Reviews of the Week, with John Connolly, Melissa Broder, Kelly Yang, and More!

Every weekday we feature a different review on Booklist Online. These reviews are notable for different reasons—they may be starred, or high-demand, or especially relevant to the current issue’s spotlight. We’ve collected the reviews from April 16–20 below.


Monday, April 16

 Girl Made of Stars, by Ashley Herring Blake

As the #MeToo movement continues to ignite the sharing of women’s stories on- and off-line around consent, assault, and sexual agency, so too will the growing number of young adult novels that center around these formative topics.

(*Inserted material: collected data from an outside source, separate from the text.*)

-- ==== Sys2Proof/Certificates/Slice0/Obligations.lean ====
section
/-! DEFINITION. The statements for the provers. Each docstring names the rule it formalises. -/

open Sys2Proof Sys2Proof.Machine Sys2Proof.Config

/-! ### Encoding -/

/-- R71, R72, R73: encoding loses nothing, and the only words that are not the encoder's are read requests with another
`wdata` (U10). -/
def Obligations.DecodeInvertsEncode : Prop :=
  (∀ i : Instr, decode (encode i) = .ok i) ∧
  ∀ (w : PortWord) (i : Instr), decode w = .ok i →
    w = encode i ∨ ∃ (a : Addr) (v : Word), i = .hostRd a ∧ w = .bufreq (bufreqWord 0#1 a v)

/-- R76: `0b11` is the one pattern that is no instruction; it is refused, not a no-op; the sequencer never makes it. -/
def Obligations.OnlyReservedMicroOpIsRejected : Prop :=
  (∀ w : PortWord, (∃ r, decode w = .error r) ↔ w = .uop 0b11#2) ∧
  (∀ s : State, runWord (.uop 0b11#2) s = .refused (.badEncoding .reservedUop)) ∧
  ∀ (p : Phase) (d : Dir), uopCode p d ≠ some 0b11#2

/-- R72: the code is a function of `(PHASE, OP)`, and names the micro-op of that phase and direction. -/
def Obligations.SequencerIssuesMicroOpOfPhase : Prop :=
  ∀ d : Dir,
    uopCode .idle d = none ∧
    (∃ c, uopCode .scale d = some c ∧ decode (.uop c) = .ok .scale) ∧
    ∃ c, uopCode .bfly d = some c ∧ c.getLsbD 0 = d.bit.getLsbD 0 ∧
      decode (.uop c) = .ok (match d with | .fwd => .bflyCt | .inv => .bflyGs)

/-- 95_test_vectors.md sections 5.1 and 5.2, R71, R72, R73: words written out bit by bit. -/
def Obligations.SpecWordsDecodeAsListed : Prop :=
  decode (.cmd 0b0#1) = .ok .nttFwd ∧
  decode (.cmd 0b1#1) = .ok .nttInv ∧
  decode (.uop 0b00#2) = .ok .bflyCt ∧
  decode (.uop 0b01#2) = .ok .bflyGs ∧
  decode (.uop 0b10#2) = .ok .scale ∧
  decode (.bufreq 0x3FC000#23) = .ok (.hostRd 255#8) ∧
  decode (.bufreq 0x003FFF#23) = .ok (.hostRd 0#8) ∧
  decode (.bufreq 0x41F001#23) = .ok (.hostWr 7#8 12289#14) ∧
  decode (.bufreq 0x5A1234#23) = .ok (.hostWr 104#8 4660#14) ∧
  decode (.bufreq 0x7FFFFF#23) = .ok (.hostWr 255#8 16383#14)

/-! ### The step -/

/-- A step whose turn carries a decodable word runs that instruction, on the state with at most its turn taken. -/
def Obligations.StepRunsDecodedInstruction : Prop :=
  ∀ (s s0 : State) (w : PortWord) (i : Instr), fetch s = .word w s0 → decode w = .ok i →
    step s = exec i s0 ∧ (s0 = s ∨ ∃ x, s.turns = x :: s0.turns ∧ s0 = { s with turns := s0.turns })

/-- R31, R72: the host's command and request are what the next step runs; while `BUSY = 1` an engine turn (given, or
left when no turn stands) runs the sequencer's micro-op. -/
def Obligations.TurnsPresentTheirWords : Prop :=
  (∀ (s : State) (op : BitVec 1) (ts : List Turn), s.turns = .host (.command op) :: ts →
    fetch s = .word (.cmd op) { s with turns := ts }) ∧
  (∀ (s : State) (r : BitVec 23) (ts : List Turn), s.turns = .host (.request r) :: ts →
    fetch s = .word (.bufreq r) { s with turns := ts }) ∧
  (∀ (s : State) (c : BitVec 2), s.turns = [] → s.busy = true → uopCode s.phase s.op = some c →
    fetch s = .word (.uop c) s) ∧
  ∀ (s : State) (c : BitVec 2) (ts : List Turn), s.turns = .engine :: ts → s.busy = true →
    uopCode s.phase s.op = some c → fetch s = .word (.uop c) { s with turns := ts }

/-- R31, R26, R27: a status read is always enabled, answers the four outputs and changes nothing of the block. -/
def Obligations.StatusReadAnswersOutputs : Prop :=
  ∀ (s : State) (ts : List Turn), s.turns = .host .readStatus :: ts →
    step s = .next { s with
      turns := ts, replies := .status s.busy s.done s.err s.erridx :: s.replies }

/-- R38, R210, R211: `RESET` from every state, one step; every word counts as unwritten. -/
def Obligations.ResetStepGivesResetValues : Prop :=
  (∀ (s : State) (ts : List Turn), s.turns = .host .reset :: ts →
    ∃ t, step s = .next t ∧ (∀ a, Memory.read t.buf a = none) ∧ t.op = .fwd ∧ t.busy = false ∧ t.done = false ∧
      t.err = false ∧ t.erridx = 0#8 ∧ t.phase = .idle ∧ t.k = 0#10 ∧ t.turns = ts ∧ t.replies = s.replies) ∧
  State.reset.buf = [] ∧ State.reset.op = .fwd ∧ State.reset.busy = false ∧ State.reset.done = false ∧
  State.reset.err = false ∧ State.reset.erridx = 0#8 ∧ State.reset.phase = .idle ∧ State.reset.k = 0#10

/-- R203, R38, R75: an idle block with no move scheduled stays as it is; a `WAIT` ends on `DONE` or `ERR`, lets the
engine step while `BUSY = 1`, and polls on otherwise. What an empty schedule means is the model's choice
(notes/assumptions/1.md). -/
def Obligations.IdleAndWaitSteps : Prop :=
  (∀ s : State, s.turns = [] → s.busy = false → step s = .next s) ∧
  (∀ (s : State) (ts : List Turn), s.turns = .host .wait :: ts → (s.done = true ∨ s.err = true) →
    step s = .next { s with turns := ts }) ∧
  (∀ (s : State) (ts : List Turn), s.turns = .host .wait :: ts → s.done = false → s.err = false →
    s.busy = false → step s = .next s) ∧
  ∀ (s : State) (ts : List Turn) (c : BitVec 2), s.turns = .host .wait :: ts → s.done = false → s.err = false →
    s.busy = true → uopCode s.phase s.op = some c → step s = runWord (.uop c) s

/-! ### Host buffer accesses -/

/-- R56: with `BUSY = 0`, `HOST_WR(a, v)` stores any 14-bit value and changes no other word and no register. -/
def Obligations.HostWriteStoresItsWord : Prop :=
  ∀ (s : State) (a : Addr) (v : Word), s.busy = false →
    ∃ t, exec (.hostWr a v) s = .next t ∧ Memory.read t.buf a.toNat = some v ∧
      (∀ b, b ≠ a.toNat → Memory.read t.buf b = Memory.read s.buf b) ∧ t = { s with buf := t.buf }

/-- R57: with `BUSY = 0`, `HOST_RD(a)` answers the word and changes no state of the block; it writes nothing. -/
def Obligations.HostReadAnswersItsWord : Prop :=
  ∀ (s : State) (a : Addr) (w : Word), s.busy = false → Memory.read s.buf a.toNat = some w →
    exec (.hostRd a) s = .next { s with replies := .word w :: s.replies }

/-- R54, R55, R60: a read returns the last value written to that word, a write to another word does not disturb it,
and writing a value twice is writing it once. -/
def Obligations.HostReadReturnsLastWrite : Prop :=
  ∀ (s t : State) (a : Addr) (v : Word), exec (.hostWr a v) s = .next t →
    exec (.hostRd a) t = .next { t with replies := .word v :: t.replies } ∧
    exec (.hostWr a v) t = .next t ∧
    ∀ (b : Addr) (w : Word), b ≠ a → Memory.read s.buf b.toNat = some w →
      exec (.hostRd b) t = .next { t with replies := .word w :: t.replies }

/-- R31, U1, U2: moves that are not enabled have no step. The refusals' names, and that `BUSY` is looked at before
`ERR`, are the model's (notes/assumptions/4.md, 19.md). -/
def Obligations.MovesNotEnabledAreRefused : Prop :=
  (∀ (s : State) (a : Addr) (v : Word), s.busy = true →
    exec (.hostRd a) s = .refused .bufferAccessWhileBusy ∧
    exec (.hostWr a v) s = .refused .bufferAccessWhileBusy ∧
    exec .nttFwd s = .refused .commandWhileBusy ∧ exec .nttInv s = .refused .commandWhileBusy) ∧
  ∀ s : State, s.busy = false → s.err = true →
    exec .nttFwd s = .refused .commandWhileErr ∧ exec .nttInv s = .refused .commandWhileErr

/-- R38, R57, U3: an unwritten word has no value to answer or to transform; the model refuses (notes/assumptions/3.md). -/
def Obligations.UnwrittenWordsAreRefused : Prop :=
  (∀ (s : State) (a : Addr), s.busy = false → Memory.read s.buf a.toNat = none →
    exec (.hostRd a) s = .refused (.unwrittenWord a.toNat)) ∧
  ∀ (s : State) (a : Nat), s.busy = false → s.err = false → a < N → Memory.read s.buf a = none →
    (∀ b < a, Memory.read s.buf b ≠ none) →
    exec .nttFwd s = .refused (.unwrittenWord a) ∧ exec .nttInv s = .refused (.unwrittenWord a)

/-! ### The primitives -/

/-- R91: `MODRED(x)` is the unique remainder; the rule's values. -/
def Obligations.ModRedIsUniqueRemainder : Prop :=
  (∀ x : Nat, modred x < Q ∧ (∃ k, x = k * Q + modred x) ∧
    ∀ r k, r < Q → x = k * Q + r → r = modred x) ∧
  modred 0 = 0 ∧ modred 12288 = 12288 ∧ modred 12289 = 0 ∧ modred 12290 = 1 ∧ modred 24576 = 12287 ∧
  modred 24577 = 12288 ∧ modred 150994944 = 1 ∧ modred 302002176 = 1 ∧ modred (2 ^ 29 - 1) = 1368 ∧
  modred 100000 = 1688

/-- R92: addition of residues is one conditional subtraction; the rule's corner cases; commutative. -/
def Obligations.ModAddIsConditionalSubtraction : Prop :=
  (∀ a b, a < Q → b < Q →
    modadd a b = modred (a + b) ∧ a + b ≤ 24576 ∧ modadd a b = (if a + b < Q then a + b else a + b - Q) ∧
    modadd a b = modadd b a ∧ modadd a 0 = a) ∧
  modadd 0 0 = 0 ∧ modadd 12288 1 = 0 ∧ modadd 12288 12288 = 12287 ∧ modadd 6144 6145 = 0 ∧ modadd 12000 500 = 211

/-- R93: biased subtraction of residues; the rule's corner cases; what swapping the operands gives. -/
def Obligations.ModSubIsBiasedDifference : Prop :=
  (∀ a b, a < Q → b < Q →
    (biasedDiff a b : Int) = (a : Int) - b + 12289 ∧ 1 ≤ biasedDiff a b ∧ biasedDiff a b ≤ 24577 ∧
    modsub a b = modred (biasedDiff a b) ∧ modsub a b = (if b ≤ a then a - b else a + Q - b) ∧
    modsub b a = modred (Q - modsub a b) ∧ modsub a a = 0 ∧ biasedDiff a a = Q ∧ modsub a 0 = a) ∧
  modsub 0 0 = 0 ∧ modsub 0 1 = 12288 ∧ modsub 0 12288 = 1 ∧ modsub 12288 0 = 12288 ∧ biasedDiff 12288 0 = 24577 ∧
  modsub 100 600 = 11789

/-- R94, R98(d), R98(f): the product reduced once; the unreduced difference gives the word of the reduced one. -/
def Obligations.ModMulReducesOnce : Prop :=
  (∀ a b, a ≤ 24577 → b < Q →
    modmul a b = (a * b) % Q ∧ a * b ≤ 302002176 ∧ (Q ≤ a → modmul a b = modmul (a - Q) b) ∧
    modmul 0 b = 0 ∧ modmul a 0 = 0 ∧ modmul a 1 = modred a ∧ modmul 12289 b = 0) ∧
  (∀ a b, a < Q → b < Q → modmul a b = modmul b a) ∧
  modmul 12288 12288 = 1 ∧ modmul 24577 12288 = 1 ∧ modmul 256 12241 = 1 ∧ modmul 7 8778 = 1 ∧
  modmul 2401 11813 = 1 ∧ modmul 5678 7143 = 4254

/-- R98(c): on residues the primitives are the operations of `Z_Q`, and equal classes are equal words. -/
def Obligations.PrimitivesAreRingOperations : Prop :=
  (∀ a b, a < Q → b < Q →
    (modadd a b : ZMod Q) = (a : ZMod Q) + b ∧ (modsub a b : ZMod Q) = (a : ZMod Q) - b ∧
    (modmul a b : ZMod Q) = (a : ZMod Q) * b ∧ modadd a b < Q ∧ modsub a b < Q ∧ modmul a b < Q) ∧
  ∀ a b, a < Q → b < Q → (a : ZMod Q) = (b : ZMod Q) → a = b

/-- R96: the largest intermediate of each operation and the width that holds it. -/
def Obligations.IntermediatesFitTheDatapath : Prop :=
  ∀ u v s, u < Q → v < Q → s < Q →
    u + v ≤ 24576 ∧ u + v < 2 ^ 15 ∧ biasedDiff u v ≤ 24577 ∧ biasedDiff u v < 2 ^ 15 ∧
    v * s ≤ 150994944 ∧ v * s < 2 ^ 28 ∧ u * NINV ≤ 150417408 ∧ u * NINV < 2 ^ 28 ∧
    biasedDiff u v * s ≤ 302002176 ∧ biasedDiff u v * s < 2 ^ WACC

/-- R95 with 40_modular_arithmetic.md section 4: the Barrett circuit gives the same word on every 29-bit input. -/
def Obligations.BarrettCircuitEqualsModRed : Prop :=
  ∀ x, x < 2 ^ WACC → barrett x = modred x

/-! ### The ROM image -/

/-- R111, R112, R113, R23: the tables word for word are the table rule's, and addresses 1 to 255 are all there is. -/
def Obligations.RomImageFollowsTableRule : Prop :=
  (∀ k, 1 ≤ k → k ≤ 255 → romWord? .twf k = some (twgenFwd k) ∧ romWord? .twi k = some (twgenInv k)) ∧
  (∀ sp, romWord? sp 0 = none) ∧ ∀ sp k, 256 ≤ k → romWord? sp k = none

/-- R115: `MODMUL(TWF[k], TWI[k]) = 1` for every address. -/
def Obligations.RomWordsAreMutuallyInverse : Prop :=
  ∀ k, 1 ≤ k → k ≤ 255 → ∃ f g, romWord? .twf k = some f ∧ romWord? .twi k = some g ∧ modmul f g = 1

/-- R116(a), (b), (c), (e), (f), (g), (h): table validity, the splitting property and distinct words, for both tables.
R116(d) is the source's false clause, which a model must not state. -/
def Obligations.RomImageIsValid : Prop :=
  modmul G GINV = 1 ∧ modmul N NINV = 1 ∧ PSI = G ^ 4 % Q ∧ PSI ^ 256 % Q = Q - 1 ∧ PSI ^ 512 % Q = 1 ∧
  modmul PSI PSIINV = 1 ∧ PSIINV = GINV ^ 4 % Q ∧
  ∀ sp, sp ≠ .buf → nonzeroWords (romWord sp) ∧ splits (romWord sp) ∧ distinctWords (romWord sp)

/-- R110: the 8-bit reversal of a ROM address, per stage. -/
def Obligations.RomExponentPerStage : Prop :=
  ∀ l i, l ≤ 7 → i < 2 ^ l →
    romExponent (2 ^ l + i) = 2 ^ (7 - l) + 2 ^ (8 - l) * brv l i ∧
    romExponent (2 ^ l + i) = (N / (2 * 2 ^ l)) * (2 * brv l i + 1)

/-! ### Addresses of the micro-ops -/

/-- R131, R130, R53: the forward addresses as `{i, 0, r}`, `{i, 1, r}`, `{1, i}`, always in range and different. -/
def Obligations.ForwardAddressesFromPosition : Prop :=
  ∀ k : BitVec 10, ∃ i r,
    i < 2 ^ (k.toNat / 128) ∧ r < 2 ^ (7 - k.toNat / 128) ∧
    k.toNat % 128 = i * 2 ^ (7 - k.toNat / 128) + r ∧
    (fwdPair k).lo = i * 2 ^ (8 - k.toNat / 128) + r ∧
    (fwdPair k).hi = (fwdPair k).lo + 2 ^ (7 - k.toNat / 128) ∧
    (fwdPair k).rom = 2 ^ (k.toNat / 128) + i ∧
    (fwdPair k).lo < (fwdPair k).hi ∧ (fwdPair k).hi ≤ 255 ∧ 1 ≤ (fwdPair k).rom ∧ (fwdPair k).rom ≤ 255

Blake’s timely and gripping contribution is a nuanced he-said, she-said story with a fierce feminist bent.





Tuesday, April 17

 The Pisces, by Melissa Broder

Lucy just broke up with her longtime boyfriend, and her PhD thesis on Sappho is still far from done. And then there was the doughnut incident, as she refers to a near-death Ambien overdose. At her worried sister’s urging, Lucy escapes her depressing situation in Phoenix to spend the summer in Venice Beach.


Wednesday, April 18

 Front Desk, by Kelly Yang

Set in the early 1990s in Anaheim, California, this earnest debut is partially inspired by the author’s childhood. When Mia Tang’s parents find a new job managing the Calivista motel, it seems like the answer to their prayers. Fifth-grader Mia takes pride in working the front desk.





Thursday, April 19

 He, by John Connolly

The stars of the silent film era were among the most beloved celebrities of their time, including Harold Lloyd, Buster Keaton, and, of course, Charlie Chaplin, the diminutive giant in whose shadow the others lived. Connolly, author of the Charlie Parker mystery series, tells the story of Chaplin’s one-time understudy, Arthur Stanley Jefferson, better known as Stan Laurel.


Friday, April 20

 Heartbeat, by Evan Turk

Turk’s compelling picture book begins with a blue whale cow that soon gives birth to a calf, drawn in red. The whale and her calf live in a colorful blue ocean, and their song is depicted in swirls of red, yellow, and blue threads. Mother and baby swim and sing together until sharp, white harpoons put an end to the older whale’s song.